I've been using an LLM as DM Assistant for almost a year, now, by way of EchoDelphi[0], a tool we built at a public weekend hackathon[1].

It listens to the game, then sends the transcript for inference. I've been prompting the LLM to generate "threats" and "setbacks" based on the current scenario, and that way I always have something handy when the dice[2] indicate fortunes' turn.

I use this for about three hours a week, 50+ weeks in a row. Pretty good for a weekend hack!

0. Https://EchoDelphi.github.io

1. Thank you Hacker Dojo, Mtn. View

2. https://3.bp.blogspot.com/-FyXSpsn-z28/WgfgacmVdtI/AAAAAAAAA...

Kichererbsen a day ago [ - ]

I like to use LLMs to create random tables that I then use to spark my imagination. You can easily get o1 to create a bunch of random tables on a topic. Create multiple columns that you can then mix and match results from - or just roll multiple times on the same column.

I also find the image generation great for getting a "feel" for what a room / location might look like so I can improvise describing it a bit better.

LLMs are _really_ good at finding words that "go well together" - so use it to come up with a bunch of words to describe the atmosphere of a particular location or the mannerisms of a particular NPC.

protocolture a day ago [ - ]

I used GPT 3 to help write my halloween one shot a few years ago.

The outcome was pretty good. As a language model it had quite a good understanding of tone and context.
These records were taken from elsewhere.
/-- The object snapshot of a sheet: every readable object but the sheet and the thumbnail themselves (R486). -/
def objSnapshot (m : Mach) : List Byte :=
  let hash := bytes384 (configHash m)
  dictIndices.flatMap fun i => (indexObjs i).flatMap fun o =>
    if o.acc = 2 ∨ (o.idx = 0x6030 ∧ 3 ≤ o.sub ∧ o.sub ≤ 5) then [] else snapshotEntry m .mailbox hash o

/-! ## Clients and their rights (R408, R421, R511–R513) -/

/-- Privilege and test attribute of a client; none for a session that has not completed AUTH. -/
def rightsOf (m : Mach) : Via → Option (Nat × Bool)
  | .mailbox => some (odGet m 0x1100 7, false)
  | .session n => (m.sessions.find? fun s => s.num == n).bind fun s => s.priv.map fun p => (p, s.test)

/-- Objects that only an Owner key may write (R512). -/
def ownerOnly (key : Nat) : Bool :=
  key == objKey 0x7100 2 || key == objKey 0x7100 4 || key == objKey 0x7100 5 || key == objKey 0x3010 2 || key == objKey 0x7010 4

/-- A KeyCommand that enrolls an Owner key (R510, R511). -/
def claims (data : List Byte) : Bool := byteAt data 0 == 1 && byteAt data 1 == 2

/-- The privilege check of a write: PRIVILEGE, then TEST_ONLY. -/
def writeRights (m : Mach) (v : Via) (o : ObjInfo) (data : List Byte) : Option Nat :=
  let key := objKey o.idx o.sub
  if inRecovery m ∧ key = objKey 0x7040 1 ∧ v = .mailbox then none
  else if key = objKey 0x7100 2 ∧ claims data ∧ !owned m then failIf (v != .mailbox) privilegeErr
  else match rightsOf m v with
    | none => some privilegeErr
    | some (p, t) =>
      failIf (p < o.priv || (ownerOnly key && p != 2)) privilegeErr <|> failIf (o.test && !t) testOnly

/-! ## Checks of a write (R424, R427) -/

/-- The object of an address in the present state: in recovery only ModuleState and FirmwareCommand answer (R533). -/
def lookObj (m : Mach) (idx sub : Nat) : ObjInfo ⊕ Bool :=
  if inRecovery m ∧ objKey idx sub ≠ objKey 0x1000 10 ∧ objKey idx sub ≠ objKey 0x7040 1 then .inr true else findObj idx sub

/-- Value checks that hold for the object's type (R406, R427). -/
def typeCheck (o : ObjInfo) (data : List Byte) : Option Nat :=
  let n := leNat data
  failIf (if o.fixed then data.length != o.len else o.len < data.length) lengthErr
  <|> (if o.ty = 10 then
      failIf (natBits n 30 23 == 255 && natBits n 22 0 != 0) rangeErr
      <|> failIf (o.idx == 0x4200 && (n < 0x41E00000 || 0x42100000 < n)) rangeErr
    else if o.ty = 12 ∨ o.ty = 13 then none
    else failIf (n < o.lo || o.hi < n) rangeErr)

/-- One entry of the path table (R360). -/
def pathEntryOk (n : Nat) : Bool := natBits n 47 40 == 0 && natBits n 39 32 ≤ 7 && natBits n 15 2 == 0 && natBits n 1 0 ≤ 2

/-- Value checks of single objects (R120, R324–R326, R360, R373, R431, R470). -/
def valueCheck (m : Mach) (o : ObjInfo) (data : List Byte) : Option Nat :=
  let n := leNat data
  let intake := 0x3110 ≤ o.idx ∧ o.idx ≤ 0x311F
  if o.idx = 0x1100 ∧ o.sub = 5 then failIf (n != 0 && ((byteAt data 16).toNat < 1 || 128 < (byteAt data 16).toNat)) layoutErr
  else if o.idx = 0x4300 ∧ o.sub = 2 then failIf (odGet m 0x4300 1 < n) rangeErr
  else if o.idx = 0x5200 ∧ o.sub = 3 then
    failIf (!(List.range 8).all fun b => pathEntryOk (n / 2 ^ (128 * b) % 2 ^ 128)) layoutErr
  else if o.idx = 0x5300 ∧ o.sub = 1 then failIf (data.any fun b => 7 < b.toNat && b != 0xFF) layoutErr
  else if intake ∧ (o.sub = 3 ∨ o.sub = 6) then failIf (n % 8 != 0) alignmentErr
  else if intake ∧ o.sub = 4 then failIf (n % 64 != 0) alignmentErr
  else if intake ∧ o.sub = 5 then failIf (n != 0 && (n < 64 || !n.isPowerOfTwo)) rangeErr
  else none

/-- State checks of single objects: a share or an envelope below the chains' reservations (R299, R324). -/
def stateCheck (m : Mach) (o : ObjInfo) (data : List Byte) : Option Nat :=
  let n := leNat data
  if m.job.isNone then none
  else if o.idx = 0x3100 ∧ o.sub = 4 then failIf (n * budgetAt m (beatNumber m) < 100 * chainsPeak m) conflictErr
  else if o.idx = 0x3101 ∧ o.sub = 1 then failIf (n * periodAt m (beatNumber m) < chainsPeak m) conflictErr
  else none

/-- Every check of a write, in the order of R427. `value` and `state` are the checks that a command object adds. -/
def checkWrite (m : Mach) (v : Via) (idx sub : Nat) (data : List Byte) (value state : Option Nat) : Option Nat :=
  match lookObj m idx sub with
  | .inr gone => some (if gone then noObject else noSubindex)
  | .inl o =>
    failIf (o.acc == 3) constantObj <|> failIf (o.acc == 0) readOnly <|> writeRights m v o data <|> typeCheck o data
    <|> valueCheck m o data <|> value
    <|> failIf (o.cls == 0 && m.mode != .standby && !inRecovery m) notStandby <|> state <|> stateCheck m o data

/-! ## Acceptance (R409–R411) -/

/-- M5 extended with a digest (R514). -/
def extendMeas (m : Mach) (k : Fin 6) (d : BitVec 384) : Mach :=
  { m with sec := { m.sec with meas := m.sec.meas.set k.val (Config.sha384 (bytes384 (m.sec.meas.get k) ++ bytes384 d)) k.isLt } }

/-- Close the sessions that satisfy `p` (R420, R510, R512). -/
def closeSessions (m : Mach) (p : Session → Bool) : Mach := { m with sessions := m.sessions.filter fun s => !p s }

/-- What a bundle's state is for want of any frame: kind 0 or LinkMode 0 make it DOWN, and compatibility mode leaves
bundles 4 and 6 idle (R358, R361). -/
def bundleIdle (m : Mach) (b : Nat) : Bool :=
  odGet m 0x5200 1 == 0 || pathKind m b == 0 || (odGet m 0x5200 1 == 2 && (b == 4 || b == 6))

/-- The state of a bundle by its lanes after a change of configuration: it must be matched again (R361). -/
def rematchBundles (m : Mach) : Mach :=
  (List.range 8).foldl (fun m b =>
    let x := getBundle m b
    let st := if bundleIdle m b ∨ liveLanes m b < 12 then .down else .training
    if x.state = st then m else setBundle m b { x with state := st }) m

/-- What follows at once from the value of an object that has changed. -/
def objEffect (m : Mach) (key : Nat) (old : Nat) : Mach :=
  if key = objKey 0x5200 1 ∨ key = objKey 0x5200 3 then rematchBundles m
  else if key = objKey 0x3010 2 then
    if odGet m 0x3010 2 = old then m else extendMeas m 5 (Config.sha384 [BitVec.ofNat 8 (odGet m 0x3010 2)])
  else if key = objKey 0x7100 4 then
    let m := if odGet m 0x7100 4 = old then m else extendMeas m 5 (Config.sha384 [BitVec.ofNat 8 (odGet m 0x7100 4)])
    if odGet m 0x7100 4 = 0 then closeSessions m fun s => s.priv == some 3 else m
  else m

/-- An object's accepted value stored, with its class: a class B value waits while a job's beats run or the job restarts, the
value in force kept beside it (R410). -/
def accept (m : Mach) (o : ObjInfo) (n : Nat) : Mach :=
  let key := objKey o.idx o.sub
  let old := odGet m o.idx o.sub
  let waits := o.cls == 1 && (beatsRun m || m.mode == .restarting)
  let m := if waits ∧ !(m.waitingB.any fun e => e.1 == key) then { m with waitingB := m.waitingB ++ [(key, old)] } else m
  objEffect (odSet m o.idx o.sub n) key old

/-- A change of these objects closes every UDP session once it has been answered (R431). -/
def addressObject (key : Nat) : Bool := key / 256 == 0x1100 && 1 ≤ key % 256 && key % 256 ≤ 5

/-! ## Messages (R415, R418) -/

/-- A message header (R415). -/
def koaHeader (kind session seq bodyLen : Nat) : List Byte :=
  [0x4B, 0x4F, 1, BitVec.ofNat 8 kind] ++ leBytes 4 session ++ leBytes 8 seq ++ leBytes 4 bodyLen ++ List.replicate 12 0

/-- The GCM nonce: the IV with its last 8 bytes XORed with seq in little-endian order (R418). -/
def gcmNonce (iv : List Byte) (seq : Nat) : List Byte :=
  iv.take 4 ++ ((iv.drop 4).zip (leBytes 8 seq)).map fun e => e.1 ^^^ e.2

/-- A message of session 0. -/
def plainMsg (kind seq : Nat) (body : List Byte) : List Byte := koaHeader kind 0 seq body.length ++ body

/-- A message of a session, sealed with the engine's key. -/
def sealedMsg (s : Session) (kind : Nat) (body : List Byte) : List Byte :=
  let h := koaHeader kind s.num s.txNext body.length
  h ++ Config.gcmSeal (s.s2c.take 32) (gcmNonce (s.s2c.drop 32) s.txNext) h body

/-- Bytes written to PF BAR0 storage. -/
def writeBar0 (m : Mach) (o : Nat) (bytes : List Byte) : Mach :=
  { m with bar0 := bytes.zipIdx.foldl (fun s e => sset 0 s (o + e.2) e.1) m.bar0 }

/-- A message answered in the mailbox (R394). -/
def mailboxPut (m : Mach) (msg : List Byte) : Mach :=
  let m := writeBar0 m 0x20000 msg
  msixGenerate { m with port := { m.port with mailboxBusy := false, mailboxReady := true, mailboxLength := msg.length } } 0 1

/-- A message sent back the way a message came. -/
def sendBack (m : Mach) (src : KoaSrc) (msg : List Byte) : Mach :=
  match src with
  | .mailbox => mailboxPut m msg
  | .port k => emit m (.koa k.val msg)

/-- A sealed message of a session sent back, its seq used. -/
def sendSealed (m : Mach) (src : KoaSrc) (s : Session) (kind : Nat) (body : List Byte) : Mach :=
  let m := { m with sessions := m.sessions.map fun x => if x.num = s.num then { x with txNext := x.txNext + 1 } else x }
  sendBack m src (sealedMsg s kind body)

/-- A REQUEST of a session executes still: a command or a stored write of it has not been answered. -/
def sessionBusy (m : Mach) (n : Nat) : Bool :=
  (m.answers.any fun a => a.via == .session n && a.reply.isSome) || m.nvQueue.any fun w => w.via == .session n && w.reply.isSome

/-- A session that waits for its last answer closes (R513). -/
def closeWaiting (m : Mach) (n : Nat) : Mach := if sessionBusy m n then m else closeSessions m fun s => s.num == n && s.closing

/-! ## Operations of a REQUEST (R422, R423) -/

/-- One operation. `bad` says that a padding or reserved byte of it is nonzero. -/
structure Op where
  op : Nat
  sub : Nat
  idx : Nat
  offset : Nat
  length : Nat
  data : List Byte
  bad : Bool
  deriving DecidableEq, Repr

/-- The operations of a body after its first four bytes; none where they cannot be parsed. -/
def parseOps : Nat → List Byte → Option (List Op)
  | 0, bs => if bs.isEmpty then some [] else none
  | n + 1, bs =>
    let op := field bs 0 1
    let len := field bs 8 4
    let carries := op == 2 || op == 4
    let size := if carries then ceilDiv len 4 * 4 else 0
    if bs.length < 12 + size ∨ op < 1 ∨ 4 < op ∨ (op = 3 ∧ len ≠ 0) ∨ (op = 4 ∧ len ≠ 8) then none
    else
      let data := if carries then (bs.drop 12).take len else []
      let pad := if carries then ((bs.drop (12 + len)).take (size - len)).any (· != 0) else false
      let off := field bs 4 4
      let badSub := op == 4 && (field bs 1 3 != 0)
      (parseOps n (bs.drop (12 + size))).map fun rest =>
        { op, sub := field bs 1 1, idx := field bs 2 2, offset := off, length := len, data,
          bad := pad || (op != 1 && off != 0) || badSub } :: rest

/-- A REQUEST body (R422). -/
def parseRequest (body : List Byte) : Option (List Op) :=
  let n := field body 0 2
  if body.length < 4 ∨ n < 1 ∨ 64 < n ∨ field body 2 2 ≠ 0 then none else parseOps n (body.drop 4)

/-- READ of an object: code, full length, bytes from the offset, no more than wanted (R423). -/
def readObject (m : Mach) (v : Via) (idx sub offset length : Nat) : Nat × Nat × List Byte :=
  match lookObj m idx sub with
  | .inr gone => (if gone then noObject else noSubindex, 0, [])
  | .inl o =>
    let octets := o.ty == 12 || o.ty == 13
    let p := ((rightsOf m v).map (·.1)).getD 0
    let need := if o.acc = 0 then o.priv else 0
    if o.acc = 2 then (writeOnly, 0, [])
    else if (rightsOf m v).isNone ∨ p < need then (privilegeErr, 0, [])
    else if !octets ∧ offset ≠ 0 then (badRequest, 0, [])
    else
      let bs := objBytes m v o
      (0, bs.length, (bs.drop offset).take length)

/-- DESCRIBE of an object (R423). -/
def describeObject (m : Mach) (idx sub : Nat) : Nat × List Byte :=
  match lookObj m idx sub with
  | .inr gone => (if gone then noObject else noSubindex, [])
  | .inl o =>
    let rd := if o.acc = 2 then 0xFF else if o.acc = 0 then o.priv else 0
    let wr := if o.acc = 0 ∨ o.acc = 3 then 0xFF else o.priv
    let len := if o.len < 2 ^ 32 then o.len else (Config.longLength o.len).toNat
    (0, leBytes 1 o.ty ++ leBytes 1 o.acc ++ leBytes 1 o.cls ++ leBytes 1 rd ++ leBytes 1 wr
      ++ leBytes 1 (if o.nv then 1 else 0) ++ [0, 0] ++ leBytes 4 len ++ [0, 0, 0, 0])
In fact it ended up adding (without my notice, I was quite tired) a whole layer of subtext, after the game my players were like "Ok now explain the goo!" and it turns out, that in 2 handouts, and 3 scene descriptions GPT had added linked, veiled descriptions of some space goop that I hadnt planned for.

ofirg a day ago [ - ]

I'm building a game with a similar idea. encounters are controlled by the AI. there is a classic RPG system built around it and human generated content for the world and story.

ormintos a day ago [ - ]

Sounds like an interesting mix. When you say encounters, do you mean the AI controls the generation of the opponente the party fights or the behaviour of the opponents?